On 15/03/2023 11:29, Luca Boccassi wrote:
> Use the elf metadata spec: https://systemd.io/ELF_PACKAGE_METADATA/
> 
> I need to update that, as these days it's no longer necessary to use a 
> custom linker script, but with binutils 2.39 (or mold 1.3.0 or lld
> 15.0) it's as easy as passing as a linker flag:
> --package-metadata='{"foo":"bar"}'
> and it will be appended in the right location in the binary.
> systemd-coredump will parse that, and attach it as-is as a 
> COREDUMP_PACKAGE_JSON= field in the journal.

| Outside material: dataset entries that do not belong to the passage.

/-- Words written out from the encodings decode to the rows they stand for: the operation codes of R115, the byte
patterns of R97 and R99, the bytes of R90. The model's choice (log entry 1) is what R125 does not give: that a table
word's byte 0 lies in its lowest bits (R125 writes byte 0 leftmost), that a lone `op` byte stands for a descriptor
whose other fields are zero, and the selector byte of an `INTERNAL` transaction. -/
def Obligations.WordsOfTheTableDecode : Prop :=
  decodeTableWord 8 0x01 = some (.send ⟨0, 0, [], 0⟩) ∧
  decodeTableWord 8 0x05 = some (.poll ⟨0, 0, [], 0⟩) ∧
  decodeTableWord 8 0x06 = some (.reservedOp6 ⟨0, 0, [], 0⟩) ∧
  decodeTableWord 8 0xBA = some .idleSync1 ∧
  decodeTableWord 8 0x24 = some .idleNmeaStart ∧
  decodeTableWord 48 0x00060000CEBA = some (.cfgPrt [] 0) ∧
  decode .frame [0xBA, 0xCE, 0x02, 0x00, 0x05, 0x01, 0x06, 0x04, 0x08, 0x04, 0x05, 0x01]
    = .ok (.ackAck [0x06, 0x04] 0x01050408) ∧
  decode .internal [0x06] = .ok .popEvent

/-- When the bytes that stand first at the ports decode to an instruction, the step is `exec` of it, with its
transaction taken off the ports. With nothing presented, what is in progress goes on (R224), as it does whatever is
presented, and an idle block does nothing (R361). The model's choices: that the transfers at all ports stand in one
queue whose head a step takes (log entries 8 and 13; R18 does not order the ports), and how far one step runs (log entry
19). -/
def Obligations.StepRunsTheDecodedInstruction : Prop :=
  (∀ (s : State) (f : Format) (bs : Bytes) (ps : List PortInput) (i : Instr),
    s.ports = .xact f bs :: ps → decode f bs = .ok i → step s = exec i { s with ports := ps }) ∧
  (∀ s : State, s.ports = [] → step s = .next s.goOn) ∧
  (∀ (s : State) (qs : List PortInput), State.goOn { s with ports := qs } = { s.goOn with ports := qs }) ∧
  (∀ s : State, s.arb.astate = .idle ∨ s.arb.astate = .fault → s.goOn = s)

/-- R120 ("None traps"), R190, R350: every well-formed instruction answers a next state in every state. -/
def Obligations.EveryWellFormedInstructionAnswersNext : Prop :=
  ∀ (i : Instr) (s : State), i.WellFormed → ∃ t, exec i s = .next t

/-! ### CODEC -/

/-- R140, R68, R144: `CHECKSUM` answers the seed plus payload byte `j` weighed `2^(8 * (j mod 4))`, mod `2^32`, and
changes nothing but the test access's answers. -/
def Obligations.ChecksumAnswersTheWeightedSum : Prop :=
  ∀ (c i : Byte) (p : Bytes) (s : State), p.length ≤ 65535 →
    ∃ ck : Word32,
      exec (.checksum c i p) s = .next { s with out := { s.out with test := s.out.test ++ [.checksum ck] } } ∧
      ck.toNat = (i.toNat * 2 ^ 24 + c.toNat * 2 ^ 16 + p.length + weightedSum p) % 2 ^ 32

/-- R142, R144 (b): the checksum of an empty payload; and appended zero bytes show in the length term alone. -/
def Obligations.ChecksumOfEmptyAndPaddedPayloads : Prop :=
  (∀ c i : Byte, (checksum c i []).toNat = i.toNat * 2 ^ 24 + c.toNat * 2 ^ 16) ∧
  ∀ (c i : Byte) (p : Bytes) (k : Nat), p.length + k ≤ 65535 →
    checksum c i (p ++ zeros k) = checksum c i p + BitVec.ofNat 32 k

/-- R143: the checksum of a frame's fields is the sum of the little-endian words of `f[2 .. 6 + L)`, zero-padded,
and byte `j` of that range weighs `2^(8 * (j mod 4))` in it. -/
def Obligations.ChecksumIsTheStreamingSum : Prop :=
  ∀ f : Bytes, 6 + memRead16 f 2 ≤ f.length →
    checksum (byteAt f 4) (byteAt f 5) (slice f 6 (6 + memRead16 f 2))
        = (leWords (slice f 2 (6 + memRead16 f 2) ++ zeros (padLen (memRead16 f 2)))).foldl (· + ·) 0 ∧
    (checksum (byteAt f 4) (byteAt f 5) (slice f 6 (6 + memRead16 f 2))).toNat
        = weightedSum (slice f 2 (6 + memRead16 f 2)) % 2 ^ 32

/-- R145, R146: `PACK` answers the frame, of length `10 + len`; a payload that the length field cannot count is
refused. -/
def Obligations.PackAnswersTheFrame : Prop :=
  ∀ (c i : Byte) (p : Bytes) (s : State),
    (p.length ≤ 65535 →
      exec (.pack c i p) s = .next { s with out := { s.out with test := s.out.test ++ [.packed
        ([0xBA, 0xCE, BitVec.ofNat 8 p.length, BitVec.ofNat 8 (p.length / 256), c, i] ++ p
          ++ bytesLe32 (checksum c i p).toNat)] } }) ∧
    (65535 < p.length → exec (.pack c i p) s = .refused .payloadTooLong) ∧
    (pack c i p).length = 10 + p.length

/-- R147, R149, R94: `UNPACK` accepts exactly the buffers that begin with a packed frame, and gives back what was
packed; it changes nothing but the test access's answers. -/
def Obligations.UnpackAcceptsExactlyPackedFrames : Prop :=
  ∀ (buf : Bytes) (s : State), ∃ u : Unpacked,
    exec (.unpack buf) s = .next { s with out := { s.out with test := s.out.test ++ [.unpacked u] } } ∧
    ∀ (m : MsgId) (p : Bytes),
      u = .ok m p ↔ p.length ≤ 65535 ∧ ∃ rest, buf = pack m.cls m.id p ++ rest

/-- R148, R328 item 1: the tests of `UNPACK` are made in order, and the first that fails gives the code. -/
def Obligations.UnpackReportsTheFirstFailure : Prop :=
  ∀ buf : Bytes,
    (unpack buf = .err .short ↔ buf.length < 10) ∧
    (unpack buf = .err .sync ↔ 10 ≤ buf.length ∧ (byteAt buf 0 ≠ 0xBA ∨ byteAt buf 1 ≠ 0xCE)) ∧
    (unpack buf = .err .trunc ↔ 10 ≤ buf.length ∧ byteAt buf 0 = 0xBA ∧ byteAt buf 1 = 0xCE ∧
      buf.length < 10 + memRead16 buf 2) ∧
    (unpack buf = .err .cksum ↔ byteAt buf 0 = 0xBA ∧ byteAt buf 1 = 0xCE ∧ 10 + memRead16 buf 2 ≤ buf.length ∧
      memRead32 buf (6 + memRead16 buf 2)
        ≠ (checksum (byteAt buf 4) (byteAt buf 5) (slice buf 6 (6 + memRead16 buf 2))).toNat)
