-- ==== Sys2Proof/Laws/Ops.lean ====
section
/-! SUPPORT. What the primitive actions do, said once: the clock, the port writes and the port read, and the order in
which every one of them appends to the outputs and consumes the environment. -/

namespace Sys2Proof.Machine

/-- R146: the length check of a payload. -/
theorem lengthFits_iff (p : Bytes) : lengthFits p = true ↔ p.length ≤ 65535 := decide_eq_true_iff

section
variable (s : State) (n : Nat)

@[simp] theorem State.readNow_params : s.readNow.2.params = s.params := by unfold State.readNow; split <;> rfl
@[simp] theorem State.readNow_demux : s.readNow.2.demux = s.demux := by unfold State.readNow; split <;> rfl
@[simp] theorem State.readNow_arb : s.readNow.2.arb = s.arb := by unfold State.readNow; split <;> rfl
@[simp] theorem State.readNow_out : s.readNow.2.out = s.out := by unfold State.readNow; split <;> rfl
@[simp] theorem State.readNow_ports : s.readNow.2.ports = s.ports := by unfold State.readNow; split <;> rfl
@[simp] theorem State.readNow_rx : s.readNow.2.env.rx = s.env.rx := by unfold State.readNow; split <;> rfl
@[simp] theorem State.readNow_reads : s.readNow.2.env.reads = s.env.reads := by unfold State.readNow; split <;> rfl
@[simp] theorem State.readNow_writes : s.readNow.2.env.writes = s.env.writes := by unfold State.readNow; split <;> rfl

@[simp] theorem State.readNow_stamps : s.readNow.2.env.stamps = s.env.stamps := by unfold State.readNow; split <;> rfl

@[simp] theorem State.takeStamp_params : s.takeStamp.2.params = s.params := by unfold State.takeStamp; split <;> rfl
@[simp] theorem State.takeStamp_demux : s.takeStamp.2.demux = s.demux := by unfold State.takeStamp; split <;> rfl
@[simp] theorem State.takeStamp_arb : s.takeStamp.2.arb = s.arb := by unfold State.takeStamp; split <;> rfl
@[simp] theorem State.takeStamp_out : s.takeStamp.2.out = s.out := by unfold State.takeStamp; split <;> rfl
@[simp] theorem State.takeStamp_ports : s.takeStamp.2.ports = s.ports := by unfold State.takeStamp; split <;> rfl
@[simp] theorem State.takeStamp_now : s.takeStamp.2.env.now = s.env.now := by unfold State.takeStamp; split <;> rfl
@[simp] theorem State.takeStamp_clock : s.takeStamp.2.env.clock = s.env.clock := by unfold State.takeStamp; split <;> rfl
@[simp] theorem State.takeStamp_rx : s.takeStamp.2.env.rx = s.env.rx := by unfold State.takeStamp; split <;> rfl
@[simp] theorem State.takeStamp_reads : s.takeStamp.2.env.reads = s.env.reads := by unfold State.takeStamp; split <;> rfl
@[simp] theorem State.takeStamp_writes : s.takeStamp.2.env.writes = s.env.writes := by unfold State.takeStamp; split <;> rfl

/-- R182: the supplied timestamps are taken in order. -/
theorem State.takeStamp_stamps : s.takeStamp.2.env.stamps <:+ s.env.stamps := by
  unfold State.takeStamp
  split
  · exact List.suffix_refl _
  · rename_i h; rw [h]; exact List.suffix_cons _ _

/-- R46: what `Now()` returns is the clock's value from then on. -/
theorem State.readNow_now : s.readNow.2.env.now = s.readNow.1 := by unfold State.readNow; split <;> rfl

/-- R46: the values of the clock never go back. -/
theorem State.readNow_mono : s.env.now ≤ s.readNow.1 := by
  unfold State.readNow
  split
  · exact BitVec.le_refl _
  · dsimp only
    split
    · exact BitVec.le_refl _
    · rename_i h; exact BitVec.not_lt.1 h

/-- R46: the values the environment shows are taken in order. -/
theorem State.readNow_clock : s.readNow.2.env.clock <:+ s.env.clock := by
  unfold State.readNow
  split
  · exact List.suffix_refl _
  · rename_i h; rw [h]; exact List.suffix_cons _ _

@[simp] theorem State.readAndFeed_params : (s.readAndFeed n).params = s.params := by simp [State.readAndFeed]
@[simp] theorem State.readAndFeed_arb : (s.readAndFeed n).arb = s.arb := by simp [State.readAndFeed]
@[simp] theorem State.readAndFeed_out : (s.readAndFeed n).out = s.out := by simp [State.readAndFeed]
@[simp] theorem State.readAndFeed_ports : (s.readAndFeed n).ports = s.ports := by simp [State.readAndFeed]
@[simp] theorem State.readAndFeed_reads : (s.readAndFeed n).env.reads = s.env.reads := by simp [State.readAndFeed]
@[simp] theorem State.readAndFeed_writes : (s.readAndFeed n).env.writes = s.env.writes := by simp [State.readAndFeed]
@[simp] theorem State.readAndFeed_rx : (s.readAndFeed n).env.rx = s.env.rx.drop (s.readCount n) := by
  simp [State.readAndFeed]

end

/-- R66, R244: the read timeout is within the slice, and within what is left before the deadline. -/
theorem State.readTimeout_le (s : State) :
    s.readTimeout ≤ s.params.pollSlice ∧ s.readTimeout ≤ s.arb.deadline - s.env.now.toNat :=
  ⟨Nat.min_le_left _ _, Nat.min_le_right _ _⟩

/-- R31: the bytes a read returns stay held, behind those already held. -/
theorem State.readAndFeed_held (s : State) (n : Nat) (h : s.demux.Inv) :
    (s.readAndFeed n).demux.held = s.demux.held ++ s.env.rx.take (s.readCount n) := by
  simp only [State.readAndFeed, readNow_demux, Demux.feed, Demux.feedEnd, Demux.flushUnknown_held]
  exact Demux.feedBytes_held _ _ _ h

/-- How the transmit actions take the environment's next answer: a prefix of the bytes goes out. -/
inductive State.WriteEffect (s : State) : TxOutcome → Prop where
  | nothingLeft : s.unsent = [] → WriteEffect s (.done s)
  | whole (ws : List WriteDraw) : s.unsent ≠ [] → (s.env.writes = [] ∧ ws = [] ∨ s.env.writes = .done :: ws) →
      WriteEffect s (.done ({ s with env := { s.env with writes := ws } }.handOver s.unsent))
  | failed (k : Nat) (ws : List WriteDraw) : s.unsent ≠ [] → s.env.writes = .fail k :: ws →
      WriteEffect s (.failed ({ s with env := { s.env with writes := ws } }.handOver (s.unsent.take k)))
  | blocked (k : Nat) (ws : List WriteDraw) : s.unsent ≠ [] → s.env.writes = .pause k :: ws →
      WriteEffect s (.blocked ({ s with env := { s.env with writes := ws } }.handOver (s.unsent.take k)))

/-- R13, R64: everything `PortWrite` can do. -/
theorem State.portWrite_effect (s : State) : s.WriteEffect s.portWrite := by
  unfold State.portWrite
  split
  · rename_i h; exact .nothingLeft h
  rename_i h
  split
  · rename_i hw
    have := State.WriteEffect.whole (s := s) [] h (.inl ⟨hw, rfl⟩)
    rw [← hw] at this; exact this
  · rename_i ws hw; exact .whole ws h (.inr hw)
  · rename_i k ws hw; exact .failed k ws h hw
  · rename_i k ws hw; exact .blocked k ws h hw

/-- R79: everything `PortFlush` can do. -/
theorem State.portFlush_cases (s : State) :
    (∃ ws, (s.env.writes = [] ∧ ws = [] ∨ s.env.writes = .done :: ws) ∧
      s.portFlush = .done { s with env := { s.env with writes := ws }, out := { s.out with tx := s.out.tx ++ [.flush] } }) ∨
    (∃ k ws, s.env.writes = .fail k :: ws ∧ s.portFlush = .failed { s with env := { s.env with writes := ws } }) ∨
    (∃ k ws, s.env.writes = .pause k :: ws ∧ s.portFlush = .blocked { s with env := { s.env with writes := ws } }) := by
  unfold State.portFlush
  split
  · rename_i hw; left; refine ⟨[], .inl ⟨hw, rfl⟩, ?_⟩; rw [← hw]
  · rename_i ws hw; left; exact ⟨ws, .inr hw, rfl⟩
  · rename_i k ws hw; right; left; exact ⟨k, ws, hw, rfl⟩
  · rename_i k ws hw; right; right; exact ⟨k, ws, hw, rfl⟩

/-- R46, R63, R66, R76, R347: what no action ever does otherwise: the parameters and the ports stay, the clock goes on,
the environment is consumed in order, and the outputs are appended to, the packet log by the records of the log. -/
def State.Extends (s t : State) : Prop :=
  t.params = s.params ∧ t.ports = s.ports ∧ t.env.stamps = s.env.stamps ∧ s.env.now ≤ t.env.now ∧
  t.env.rx <:+ s.env.rx ∧ t.env.reads <:+ s.env.reads ∧ t.env.writes <:+ s.env.writes ∧ t.env.clock <:+ s.env.clock ∧
  s.out.rsp <+: t.out.rsp ∧ s.out.tx <+: t.out.tx ∧ t.out.test = s.out.test ∧
  ∃ recs : List LogRecord,
    t.out.log = s.out.log ++ (if s.params.logSink then recs.map LogRecord.entry else []) ∧
    t.out.pktLog = s.out.pktLog ++ (if s.params.pktLogSink then recs.filterMap packetRecord else [])

theorem State.Extends.refl (s : State) : s.Extends s :=
  ⟨rfl, rfl, rfl, BitVec.le_refl _, List.suffix_refl _, List.suffix_refl _, List.suffix_refl _, List.suffix_refl _,
    List.prefix_refl _, List.prefix_refl _, rfl, [], by simp, by simp⟩

theorem State.Extends.trans {s t u : State} (h : s.Extends t) (k : t.Extends u) : s.Extends u := by
  obtain ⟨h1, h2, hs, h3, h4, h5, h6, h7, h8, h9, h10, r, h11, h12⟩ := h
  obtain ⟨k1, k2, ks, k3, k4, k5, k6, k7, k8, k9, k10, q, k11, k12⟩ := k
  refine ⟨k1.trans h1, k2.trans h2, ks.trans hs, BitVec.le_trans h3 k3, k4.trans h4, k5.trans h5, k6.trans h6, k7.trans h7,
    h8.trans k8, h9.trans k9, k10.trans h10, r ++ q, ?_, ?_⟩
  · rw [k11, h11, h1]; split <;> simp
  · rw [k12, h12, h1]; split <;> simp

/-- An action that touches nothing but the parser and the arbiter. -/
theorem State.Extends.inner {s t : State} (h1 : t.params = s.params) (h2 : t.ports = s.ports) (h3 : t.env = s.env)
    (h4 : t.out = s.out) : s.Extends t := by
  have := State.Extends.refl s
  obtain ⟨_, _, _, _, _, _⟩ := s
  obtain ⟨_, _, _, _, _, _⟩ := t
  simp only at h1 h2 h3 h4
  subst h1 h2 h3 h4
  exact this

theorem State.readNow_extends (s : State) : s.Extends s.readNow.2 := by
  refine ⟨by simp, by simp, by simp, ?_, by simp, by simp, by simp, s.readNow_clock, by simp, by simp, by simp, [], by simp, by simp⟩
  rw [readNow_now]; exact s.readNow_mono

theorem State.respond_extends (s : State) (r : Result) : s.Extends (s.respond r) :=
  ⟨rfl, rfl, rfl, BitVec.le_refl _, List.suffix_refl _, List.suffix_refl _, List.suffix_refl _, List.suffix_refl _,
    List.prefix_append _ _, List.prefix_refl _, rfl, [], by simp, by simp⟩

theorem State.finish_extends (s : State) (r : Result) : s.Extends (s.finish r) :=
  (State.Extends.inner rfl rfl rfl rfl).trans (State.respond_extends _ r)

theorem State.transportError_extends (s : State) : s.Extends s.transportError :=
  (State.Extends.inner rfl rfl rfl rfl).trans (State.respond_extends _ _)

theorem State.logRec_extends (s : State) (r : LogRecord) : s.Extends (s.logRec r) := by
  refine ⟨rfl, rfl, rfl, BitVec.le_refl _, List.suffix_refl _, List.suffix_refl _, List.suffix_refl _, List.suffix_refl _,
    List.prefix_refl _, List.prefix_refl _, rfl, [r], ?_, ?_⟩
  · simp only [logRec_out]; split <;> simp
  · simp only [logRec_out]; split
    · cases h : packetRecord r <;> simp [h]
    · simp

/-- Answers of the environment are taken in order. -/
theorem State.takeWrites_extends (s : State) (ws : List WriteDraw) (h : ws <:+ s.env.writes) :
    s.Extends { s with env := { s.env with writes := ws } } :=
  ⟨rfl, rfl, rfl, BitVec.le_refl _, List.suffix_refl _, List.suffix_refl _, h, List.suffix_refl _,
    List.prefix_refl _, List.prefix_refl _, rfl, [], by simp, by simp⟩

theorem State.takeReads_extends (s : State) (ds : List ReadDraw) (h : ds <:+ s.env.reads) :
    s.Extends { s with env := { s.env with reads := ds } } :=
  ⟨rfl, rfl, rfl, BitVec.le_refl _, List.suffix_refl _, h, List.suffix_refl _, List.suffix_refl _,
    List.prefix_refl _, List.prefix_refl _, rfl, [], by simp, by simp⟩

theorem State.handOver_extends (s : State) (bs : Bytes) : s.Extends (s.handOver bs) :=
  ⟨rfl, rfl, rfl, BitVec.le_refl _, List.suffix_refl _, List.suffix_refl _, List.suffix_refl _, List.suffix_refl _,
    List.prefix_refl _, List.prefix_append _ _, rfl, [], by simp, by simp⟩

theorem State.readAndFeed_extends (s : State) (n : Nat) : s.Extends (s.readAndFeed n) := by
  have h := State.readNow_extends { s with env := { s.env with rx := s.env.rx.drop (s.readCount n) } }
  refine State.Extends.trans ?_ (h.trans (State.Extends.inner rfl rfl rfl rfl))
  exact ⟨rfl, rfl, rfl, BitVec.le_refl _, List.drop_suffix _ _, List.suffix_refl _, List.suffix_refl _, List.suffix_refl _,
    List.prefix_refl _, List.prefix_refl _, rfl, [], by simp, by simp⟩

/-- The state an outcome of a transmit action leaves. -/
def TxOutcome.state : TxOutcome → State
  | .done s => s
  | .blocked s => s
  | .failed s => s

theorem State.portWrite_extends (s : State) : s.Extends s.portWrite.state := by
  have h := s.portWrite_effect
  generalize s.portWrite = o at h
  cases h with
  | nothingLeft h => exact .refl s
  | whole ws hu h =>
    refine (s.takeWrites_extends ws ?_).trans (State.handOver_extends _ _)
    rcases h with ⟨h, rfl⟩ | h
    · exact List.nil_suffix
    · rw [h]; exact List.suffix_cons _ _
  | failed k ws hu h =>
    refine (s.takeWrites_extends ws ?_).trans (State.handOver_extends _ _); rw [h]; exact List.suffix_cons _ _
  | blocked k ws hu h =>
    refine (s.takeWrites_extends ws ?_).trans (State.handOver_extends _ _); rw [h]; exact List.suffix_cons _ _

theorem State.portFlush_extends (s : State) : s.Extends s.portFlush.state := by
  rcases s.portFlush_cases with ⟨ws, h, he⟩ | ⟨k, ws, h, he⟩ | ⟨k, ws, h, he⟩ <;> rw [he]
  · refine (s.takeWrites_extends ws ?_).trans ?_
    · rcases h with ⟨h, rfl⟩ | h
      · exact List.nil_suffix
      · rw [h]; exact List.suffix_cons _ _
    · exact ⟨rfl, rfl, rfl, BitVec.le_refl _, List.suffix_refl _, List.suffix_refl _, List.suffix_refl _, List.suffix_refl _,
        List.prefix_refl _, List.prefix_append _ _, rfl, [], by simp [TxOutcome.state], by simp [TxOutcome.state]⟩
  · refine s.takeWrites_extends ws ?_; rw [h]; exact List.suffix_cons _ _
  · refine s.takeWrites_extends ws ?_; rw [h]; exact List.suffix_cons _ _

end Sys2Proof.Machine
end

> If the json contains fields named 'name' and/or 'version' they will 
> also be appended independently as COREDUMP_PACKAGE_NAME= and 
> COREDUMP_PACKAGE_VERSION=

But as I said "many different tests use the same test runner executable".  So I'm not sure how adding ELF metadata to some binary would help me in any way?  For example, two different tests recipes A and B each run python programs that each spawn a native soffice.bin process, where those soffice.bin processes don't include any .so that are specific to each test.  If test A fails, its recipe should dump backtraces for all core files caused by test A, but not for any core files caused by test B.